Shock horror in the baby food aisle – 3 steps for saving money and reducing the carbon footprint of your baby

This post was originally published on 1 Million Women.

I have an eight month old baby but it’s only been in the past two months that I’ve started cruising down the baby aisle of the supermarket. She was breast fed and I used cloth nappies so I really had no reason to be there. It wasn’t until I was ready to start her on solid foods that I started having a look at what the supermarkets had to offer.

I was horrified.

I had no idea that most of the baby food that is available for purchase these days are packaged in single use, plastic squeeze tubes. I assumed that everything was still in glass jars like they were 30 years ago when my brother was a baby. I discovered that you can still buy baby food in jars but the selection is severely limited and the glass section tends to be down low, away from the flashy squeeze tubes at prominent eye level.

I then looked to the other side of the aisle where they keep the nappies and nearly fainted. Huggies Little Swimmers (disposable swim nappies) were selling for $14.99 AU for a twelve pack. Yikes!! That’s $1.25 per nappy and they’re not biodegradable.

 

(Can you hear my screams?)

 

Here are three small things every parent can do to reduce their carbon footprint. As a bonus, all of these strategies are also money savers. How’s that for two birds with one stone?!
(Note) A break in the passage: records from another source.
-- ==== Sys2Proof/Machine/Real.lean ====
section
/-! DEFINITION. Enclosures of real functions in fixed point: exp, log2, sin, cos, sigmoid, square roots; used for the bounds of the
special functions (05 R126) and for the activations of the Heddle (14 R315). Everything is exact integer arithmetic: a value
lies strictly between `lo / 2^p` and `hi / 2^p`, or at an end. -/

namespace Sys2Proof.Machine

/-- An enclosure in units of 2^-p. -/
structure Iv where
  lo : Int
  hi : Int
deriving DecidableEq, Repr

/-! ### Square roots -/

/-- floor(sqrt n), digit by digit from bit `b`. -/
def isqrtFrom (n : Nat) : Nat → Nat → Nat
  | 0, r => r
  | b + 1, r =>
    let t := r + 2 ^ b
    isqrtFrom n b (if t * t ≤ n then t else r)

/-- floor(sqrt n). -/
def isqrt (n : Nat) : Nat := isqrtFrom n (Nat.log2 n / 2 + 1) 0

/-! ### Logarithms -/

/-- 2·atanh(t) = 2(t + t³/3 + …), `t` and the present power in units of 2^-p, rounded down; `k` is the present odd number. -/
def atanhLo (p t2 : Nat) : Nat → Nat → Nat → Nat
  | 0, _, _ => 0
  | n + 1, pw, k => pw / k + atanhLo p t2 n (pw * t2 / 2 ^ p) (k + 2)

/-- ln(num / den) for 1 ≤ num/den ≤ 2; the error of each of the `p` terms is below two units. -/
def lnIv (p num den : Nat) : Iv :=
  let t := (num - den) * 2 ^ p / (num + den)
  let s := atanhLo p (t * t / 2 ^ p) p t 1
  { lo := (2 * s : Nat), hi := (2 * s + 8 * p + 16 : Nat) }

/-- Quotient of enclosures, the divisor positive. -/
def Iv.div (p : Nat) (a b : Iv) : Iv :=
  let q (x y : Int) : Int := (x * 2 ^ p) / y
  { lo := (if a.lo ≥ 0 then q a.lo b.hi else q a.lo b.lo) - 1, hi := (if a.hi ≥ 0 then q a.hi b.lo else q a.hi b.hi) + 1 }

/-- log2 of a positive fraction that is no power of two. -/
def log2Iv (p num den : Nat) : Iv :=
  let e := floorLog2 num den
  let n := if e ≥ 0 then num else num * 2 ^ (-e).toNat
  let d := if e ≥ 0 then den * 2 ^ e.toNat else den
  let f := Iv.div p (lnIv p n d) (lnIv p 2 1)
  { lo := f.lo + e * 2 ^ p, hi := f.hi + e * 2 ^ p }

/-! ### Exponentials -/

/-- The terms r^k/k! from `k`, `t` being the present one, rounded down. -/
def expTerms (p r : Nat) : Nat → Nat → Nat → Nat
  | 0, _, _ => 0
  | n + 1, t, k => t + expTerms p r n (t * r / 2 ^ p / k) (k + 1)

/-- The same rounded up. -/
def expTermsUp (p r : Nat) : Nat → Nat → Nat → Nat
  | 0, _, _ => 2
  | n + 1, t, k => t + expTermsUp p r n (t * r / 2 ^ p / k + 1) (k + 1)

/-- Square `n` times, rounded down. -/
def sqDown (p : Nat) : Nat → Nat → Nat
  | 0, x => x
  | n + 1, x => sqDown p n (x * x / 2 ^ p)

/-- Square `n` times, rounded up. -/
def sqUp (p : Nat) : Nat → Nat → Nat
  | 0, x => x
  | n + 1, x => sqUp p n (x * x / 2 ^ p + 1)

/-- e^a for 0 ≤ a, as numbers of units of 2^-p. -/
def expIv (p : Nat) (lo hi : Nat) : Nat × Nat :=
  let m := Nat.log2 (hi / 2 ^ p + 1) + 9
  (sqDown p m (expTerms p (lo / 2 ^ m) (p / 8 + 8) (2 ^ p) 1), sqUp p m (expTermsUp p (hi / 2 ^ m + 1) (p / 8 + 8) (2 ^ p) 1))

/-! ### π, sine and cosine -/

/-- atan(1/q), by Σ (-1)^k / ((2k+1) q^(2k+1)); `pw` is the present power. -/
def atanInv (q2 : Nat) : Nat → Nat → Nat → Int
  | 0, _, _ => 0
  | n + 1, pw, k => (pw / k : Nat) - atanInv q2 n (pw / q2) (k + 2)

/-- π = 16 atan(1/5) − 4 atan(1/239). -/
def piIv (p : Nat) : Iv :=
  let x := 16 * atanInv 25 p (2 ^ p / 5) 1 - 4 * atanInv (239 * 239) p (2 ^ p / 239) 1
  { lo := x - 40 * p, hi := x + 40 * p }

/-- Terms of the sine or cosine series of `x` from `k`. -/
def trigTerms (p : Nat) (x2 : Int) : Nat → Int → Nat → Int
  | 0, _, _ => 0
  | n + 1, t, k => t + trigTerms p x2 n (-(t * x2 / 2 ^ p / ((k + 1) * (k + 2) : Nat))) (k + 2)

/-- sin(num/den), or cos: the argument is reduced by multiples of π/2 at a precision that covers its magnitude. -/
def trigIv (p : Nat) (cos : Bool) (neg : Bool) (num den : Nat) : Iv :=
  let q := p + Nat.log2 (num / den + 1) + 8
  let z := num * 2 ^ q / den
  let pi := piIv q
  let k := z * 2 / pi.lo.toNat
  let a : Int := z - (k : Int) * pi.hi / 2 - 1
  let b : Int := z + 1 - (k : Int) * pi.lo / 2 + 1
  let m := (k + (if cos then 1 else 0)) % 4
  let x2 := a * a / 2 ^ q
  let v : Int := if m % 2 = 0 then trigTerms q x2 (q / 2) a 1 else trigTerms q x2 (q / 2) (2 ^ q) 0
  let v : Int := if m ≥ 2 then -v else v
  let v : Int := if neg && !cos then -v else v
  let err : Int := b - a + 4 * (q : Int) + 8
  { lo := (v - err) / 2 ^ (q - p) - 1, hi := (v + err) / 2 ^ (q - p) + 1 }

/-! ### The logistic function -/

/-- 1/(1 + e^-u) for an argument of a sign and a magnitude enclosed by units of 2^-p. -/
def sigmoidIv (p : Nat) (neg : Bool) (lo hi : Nat) : Iv :=
  let cap := 4 * p * 2 ^ p
  if lo ≥ cap then (if neg then { lo := 0, hi := 1 } else { lo := 2 ^ p - 1, hi := 2 ^ p })
  else
    let e := expIv p lo (min hi (cap + 2 ^ p))
    let one : Nat := 2 ^ p
    if neg then { lo := (one * one / (e.2 + one) : Nat), hi := (one * one / (e.1 + one) + 1 : Nat) }
    else { lo := (e.1 * one / (e.1 + one) : Nat), hi := (e.2 * one / (e.2 + one) + 1 : Nat) }

/-- Product of a positive enclosure and an exact positive fraction; an exact end stays exact. -/
def Iv.scaleBy (x : Iv) (num den : Nat) : Iv :=
  { lo := x.lo * num / den, hi := (x.hi * num + (den - 1 : Nat)) / den }

/-! ### Rounding an enclosure -/

/-- The value at an odd number of units of 2^-(p+1). -/
def ivPoint (p : Nat) (n : Int) : Val := .fin (n < 0) n.natAbs (2 ^ (p + 1))

/-- The encoding that every value strictly inside an enclosure rounds to, if it is one. No rounding boundary of a format lies
strictly between two neighbouring units. Open points: DESIGN CHOICE (log 11). -/
def Iv.round (f : Fmt) (p : Nat) (x : Iv) : Option Nat :=
  let a := (f.round .rne (ivPoint p (2 * x.lo + 1))).1
  let b := (f.round .rne (ivPoint p (2 * x.hi - 1))).1
  if a = b then some a else none

end Sys2Proof.Machine
end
1. Invest in a cloth swim nappy.

Cloth nappies and cloth wipes, in general, are awesome but if you aren’t sure about making the switch to full time cloth, a cloth swim nappy is so easy, so convenient, and so economical. You just throw it in the wash with the swimsuits and towels, My daughter has so far never pooped in her swim nappy but should that ever happen, you just have to get the poo into the toilet somehow before washing it (note -for babies exclusively breastfed that haven’t started on solids, you don’t have to do this – the poo is water solluble and can go through the wash). We have a little scrubby brush for doing this with her normal nappies. It sounds disgusting but it’s really not a big deal.

 

2. Simplify your dinners so that your baby can eat what you eat.
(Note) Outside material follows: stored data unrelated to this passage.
-- ==== Sys2Proof/Certificates/Slice0/Obligations.lean ====
section
/-! DEFINITION. The statements for the provers (OBLIGATIONS.json), with the predicates they are made of. -/

namespace Sys2Proof.Claims

open Sys2Proof.Machine

/-! ### The forms of the instructions that a group issues -/

/-- D, A, B of one register each (R104). -/
def dab (d a b : Opnd) : List Slot := [Slot.d d, Slot.a a, Slot.a b]
/-- D, A of one register each. -/
def da (d a : Opnd) : List Slot := [Slot.d d, Slot.a a]
/-- D, also read, with A and B. -/
def dabAcc (d a b : Opnd) : List Slot := [Slot.da d, Slot.a a, Slot.a b]
/-- A function value above the last one listed (R73). -/
def above (n max : Nat) : Option Cause := if n > max then some Causes.unassignedFn else none
/-- The registers of an access (R65): one, two or four words. -/
def memWords (sz : BitVec 2) : Nat := if sz = 1 then 2 else if sz = 2 then 4 else 1
/-- The base of a global access is an even v or w pair, that of a scratchpad access one register (R143, R221). -/
def base (sp : Bool) (a : Opnd) : Slot := if sp then Slot.s a Kinds.vwt 1 1 else Slot.s a Kinds.vw 2 2

/-- A load's form (R219 to R223). -/
def loadForm (sp ext : Bool) (d a : Opnd) (sz : BitVec 2) (tag : BitVec 4) (x : MemExt) : Shape :=
  { slots := [Slot.o d Kinds.vwt (memWords sz) (memWords sz), base sp a, Slot.a x.c], long := true, tag := some tag,
    reserved := (sz = 3 && !ext) || (sz ≠ 3 && x.narrow ≠ 0),
    fn := if x.scope.toNat > 5 || (sp && x.scope.toNat ≥ 3) || (x.repl && (sp || x.scope ≠ 0)) then some Causes.unassignedFn else none,
    bad := opW d && (opVec a || opVec x.c) }

/-- A store's form (R219 to R222). -/
def storeForm (sp ext : Bool) (d a : Opnd) (sz : BitVec 2) (x : MemExt) : Shape :=
  { slots := [Slot.s d Kinds.vwt (memWords sz) (memWords sz), base sp a, Slot.a x.c],
    reserved := (sz = 3 && !ext) || (sz ≠ 3 && x.narrow ≠ 0),
    fn := if x.scope.toNat > 5 || (sp && x.scope.toNat ≥ 3) || (sz = 3 && (x.narrow = 1 || x.narrow = 3)) || x.repl then some Causes.unassignedFn
          else none }

/-- The unassigned values of an atomic (R226, R227). -/
def atomFn (fn : Nat) (red : Bool) (x : AtomExt) : Option Cause :=
  if fn > 11 || x.scope.toNat > 5 || (x.w64 && fn ≥ 9) || (red && fn = 8) || (x.sp && x.scope.toNat ≥ 3) then some Causes.unassignedFn else none

/-- Registers of an atomic's datum. -/
def atomN (x : AtomExt) : Nat := if x.w64 then 2 else 1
When you’re really busy, the thought of making your own baby food can feel like such a chore (seriously – lugging out the food processor can be such a pain in the rear) but if you just aim to cook meals that have things your baby can eat anyway (roast veggies you can mush with a fork, risotto, small pasta pieces, sliced avocado, etc.) it’s not a drama to just make a little extra and then freeze small portions for other times. Or you could even consider baby lead weaning where you skip the mushy ‘baby food’ thing all together. It’s worth a google.

 

3. If you do decide to purchase baby food, go for the glass jars.

At least with the glass jars, you have some options. You can re-use them to store your leftover baby-friendly meals (yes, you can freeze jars), you can up-cycle them into other things like these super cute picture frame magnets which the grandmas in my family are toootally getting at Christmas or to organise like a boss.   And of course, with jars, you always have that option of chucking them into the recycling bin.